### YOUR GOAL
Look through the entries that follow and return each line that has the string "Word".

*** Opening DATA FOR REVIEW ***

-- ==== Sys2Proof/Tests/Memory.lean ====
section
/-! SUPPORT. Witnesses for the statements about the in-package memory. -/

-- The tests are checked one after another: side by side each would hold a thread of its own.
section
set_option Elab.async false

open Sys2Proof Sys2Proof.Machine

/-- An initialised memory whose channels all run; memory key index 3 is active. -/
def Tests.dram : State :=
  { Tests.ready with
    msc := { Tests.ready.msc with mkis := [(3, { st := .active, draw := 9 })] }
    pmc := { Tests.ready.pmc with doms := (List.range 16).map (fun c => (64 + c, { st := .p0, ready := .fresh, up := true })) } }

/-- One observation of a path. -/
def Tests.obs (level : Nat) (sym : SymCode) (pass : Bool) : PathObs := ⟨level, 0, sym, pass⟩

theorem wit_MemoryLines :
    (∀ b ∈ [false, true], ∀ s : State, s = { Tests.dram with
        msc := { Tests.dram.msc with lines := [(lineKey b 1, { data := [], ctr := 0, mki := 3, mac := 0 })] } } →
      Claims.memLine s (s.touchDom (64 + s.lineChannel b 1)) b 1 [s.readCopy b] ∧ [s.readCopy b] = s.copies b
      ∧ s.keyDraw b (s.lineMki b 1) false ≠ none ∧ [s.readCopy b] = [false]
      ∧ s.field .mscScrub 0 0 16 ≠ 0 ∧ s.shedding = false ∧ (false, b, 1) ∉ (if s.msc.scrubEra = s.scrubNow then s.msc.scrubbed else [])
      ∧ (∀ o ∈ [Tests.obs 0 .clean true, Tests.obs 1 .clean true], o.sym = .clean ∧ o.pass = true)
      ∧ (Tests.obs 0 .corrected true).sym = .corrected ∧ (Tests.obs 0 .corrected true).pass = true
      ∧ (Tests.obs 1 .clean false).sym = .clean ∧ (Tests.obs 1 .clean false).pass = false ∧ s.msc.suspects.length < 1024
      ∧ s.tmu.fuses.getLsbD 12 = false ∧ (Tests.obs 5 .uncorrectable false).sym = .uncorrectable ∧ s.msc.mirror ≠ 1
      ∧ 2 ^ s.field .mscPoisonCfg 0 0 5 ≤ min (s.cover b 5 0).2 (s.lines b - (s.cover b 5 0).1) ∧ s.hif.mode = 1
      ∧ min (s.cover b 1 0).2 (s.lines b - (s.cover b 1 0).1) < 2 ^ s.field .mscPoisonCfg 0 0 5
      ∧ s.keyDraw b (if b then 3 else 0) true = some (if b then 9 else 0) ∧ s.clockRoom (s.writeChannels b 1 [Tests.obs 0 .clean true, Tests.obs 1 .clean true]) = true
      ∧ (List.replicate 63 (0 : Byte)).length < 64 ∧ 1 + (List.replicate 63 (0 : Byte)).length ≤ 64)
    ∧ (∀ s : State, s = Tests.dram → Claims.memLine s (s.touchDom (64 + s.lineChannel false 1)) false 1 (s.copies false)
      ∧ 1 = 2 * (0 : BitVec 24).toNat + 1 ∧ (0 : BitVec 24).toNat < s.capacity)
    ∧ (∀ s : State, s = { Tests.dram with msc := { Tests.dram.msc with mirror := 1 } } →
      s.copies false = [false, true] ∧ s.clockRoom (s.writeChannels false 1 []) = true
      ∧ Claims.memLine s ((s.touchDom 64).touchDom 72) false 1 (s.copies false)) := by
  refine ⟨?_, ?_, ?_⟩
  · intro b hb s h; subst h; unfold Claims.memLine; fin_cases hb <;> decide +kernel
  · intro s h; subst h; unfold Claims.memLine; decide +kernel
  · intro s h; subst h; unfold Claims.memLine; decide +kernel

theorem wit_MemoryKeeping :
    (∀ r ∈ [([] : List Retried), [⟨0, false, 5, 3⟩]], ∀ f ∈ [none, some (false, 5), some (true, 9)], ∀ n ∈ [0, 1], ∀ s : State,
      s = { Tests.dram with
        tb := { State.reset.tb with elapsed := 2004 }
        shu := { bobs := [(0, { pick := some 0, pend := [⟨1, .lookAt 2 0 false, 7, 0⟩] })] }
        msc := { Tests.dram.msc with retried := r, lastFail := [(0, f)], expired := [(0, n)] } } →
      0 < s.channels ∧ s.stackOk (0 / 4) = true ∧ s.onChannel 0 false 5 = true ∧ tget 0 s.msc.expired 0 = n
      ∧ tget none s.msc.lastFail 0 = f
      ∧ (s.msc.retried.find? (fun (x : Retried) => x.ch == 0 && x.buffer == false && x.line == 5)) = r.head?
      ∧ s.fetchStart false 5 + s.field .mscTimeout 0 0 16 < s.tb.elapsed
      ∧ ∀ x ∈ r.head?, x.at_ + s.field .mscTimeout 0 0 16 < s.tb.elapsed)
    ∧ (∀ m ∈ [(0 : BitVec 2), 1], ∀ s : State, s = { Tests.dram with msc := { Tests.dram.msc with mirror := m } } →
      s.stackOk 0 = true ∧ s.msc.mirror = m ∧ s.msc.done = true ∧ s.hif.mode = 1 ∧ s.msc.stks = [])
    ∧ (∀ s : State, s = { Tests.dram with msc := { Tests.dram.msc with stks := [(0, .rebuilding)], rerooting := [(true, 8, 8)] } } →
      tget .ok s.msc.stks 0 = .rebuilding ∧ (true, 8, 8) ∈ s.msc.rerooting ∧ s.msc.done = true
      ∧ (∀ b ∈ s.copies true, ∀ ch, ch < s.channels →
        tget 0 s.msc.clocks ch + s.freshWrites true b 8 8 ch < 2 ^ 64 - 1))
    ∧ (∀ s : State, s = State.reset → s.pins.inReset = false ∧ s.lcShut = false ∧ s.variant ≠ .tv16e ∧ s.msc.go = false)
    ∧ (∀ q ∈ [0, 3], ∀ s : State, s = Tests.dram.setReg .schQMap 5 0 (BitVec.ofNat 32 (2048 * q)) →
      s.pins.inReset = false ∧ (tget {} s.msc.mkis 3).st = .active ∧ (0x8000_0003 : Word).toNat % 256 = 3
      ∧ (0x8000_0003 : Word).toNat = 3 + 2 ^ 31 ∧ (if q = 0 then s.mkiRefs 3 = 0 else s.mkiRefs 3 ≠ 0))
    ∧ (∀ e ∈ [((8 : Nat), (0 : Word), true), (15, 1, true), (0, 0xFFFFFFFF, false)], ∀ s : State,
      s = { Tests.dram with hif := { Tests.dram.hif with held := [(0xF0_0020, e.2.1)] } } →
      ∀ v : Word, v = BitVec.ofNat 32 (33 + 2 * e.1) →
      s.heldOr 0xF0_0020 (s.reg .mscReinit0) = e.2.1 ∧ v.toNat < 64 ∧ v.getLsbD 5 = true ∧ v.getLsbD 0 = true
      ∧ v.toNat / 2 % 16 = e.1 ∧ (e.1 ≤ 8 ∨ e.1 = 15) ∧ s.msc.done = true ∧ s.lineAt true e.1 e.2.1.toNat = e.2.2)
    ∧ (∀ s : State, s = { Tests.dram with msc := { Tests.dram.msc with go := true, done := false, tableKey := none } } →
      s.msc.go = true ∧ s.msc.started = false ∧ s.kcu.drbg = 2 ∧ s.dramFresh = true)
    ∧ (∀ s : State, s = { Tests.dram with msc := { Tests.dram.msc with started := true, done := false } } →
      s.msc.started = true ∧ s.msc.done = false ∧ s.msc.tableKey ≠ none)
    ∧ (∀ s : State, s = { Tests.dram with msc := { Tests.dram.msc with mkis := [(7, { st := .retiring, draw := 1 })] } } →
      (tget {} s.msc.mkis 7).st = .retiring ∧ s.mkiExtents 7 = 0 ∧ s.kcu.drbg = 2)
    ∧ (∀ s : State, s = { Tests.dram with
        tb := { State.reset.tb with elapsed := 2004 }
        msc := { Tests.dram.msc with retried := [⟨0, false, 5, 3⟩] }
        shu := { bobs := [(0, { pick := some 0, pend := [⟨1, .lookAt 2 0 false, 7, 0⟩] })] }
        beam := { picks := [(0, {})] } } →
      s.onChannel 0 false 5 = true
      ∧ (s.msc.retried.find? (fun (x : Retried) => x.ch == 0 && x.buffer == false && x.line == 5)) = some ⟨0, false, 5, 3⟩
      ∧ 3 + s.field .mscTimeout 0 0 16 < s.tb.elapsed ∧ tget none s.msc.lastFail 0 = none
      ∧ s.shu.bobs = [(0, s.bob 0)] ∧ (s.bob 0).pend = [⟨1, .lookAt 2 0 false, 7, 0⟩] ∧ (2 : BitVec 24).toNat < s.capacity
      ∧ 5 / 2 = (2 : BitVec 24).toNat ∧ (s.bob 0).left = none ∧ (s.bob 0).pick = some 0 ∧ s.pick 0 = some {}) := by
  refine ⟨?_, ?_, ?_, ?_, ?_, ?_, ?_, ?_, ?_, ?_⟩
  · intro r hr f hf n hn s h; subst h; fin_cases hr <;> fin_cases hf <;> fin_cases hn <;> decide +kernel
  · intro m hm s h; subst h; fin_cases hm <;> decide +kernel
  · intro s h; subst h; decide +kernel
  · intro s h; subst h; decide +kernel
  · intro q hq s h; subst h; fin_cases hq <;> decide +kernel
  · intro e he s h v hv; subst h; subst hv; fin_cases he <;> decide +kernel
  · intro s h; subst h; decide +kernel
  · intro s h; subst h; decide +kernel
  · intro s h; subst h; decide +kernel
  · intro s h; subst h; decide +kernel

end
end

*** Closing DATA FOR REVIEW ***

### ANSWER BOX
      s.pins.inReset = false ∧ (tget {} s.msc.mkis 3).st = .active ∧ (0x8000_0003 : Word).toNat % 256 = 3
      ∧ (0x8000_0003 : Word).toNat = 3 + 2 ^ 31 ∧ (if q = 0 then s.mkiRefs 3 = 0 else s.mkiRefs 3 ≠ 0))
    ∧ (∀ e ∈ [((8 : Nat), (0 : Word), true), (15, 1, true), (0, 0xFFFFFFFF, false)], ∀ s : State,
      ∀ v : Word, v = BitVec.ofNat 32 (33 + 2 * e.1) →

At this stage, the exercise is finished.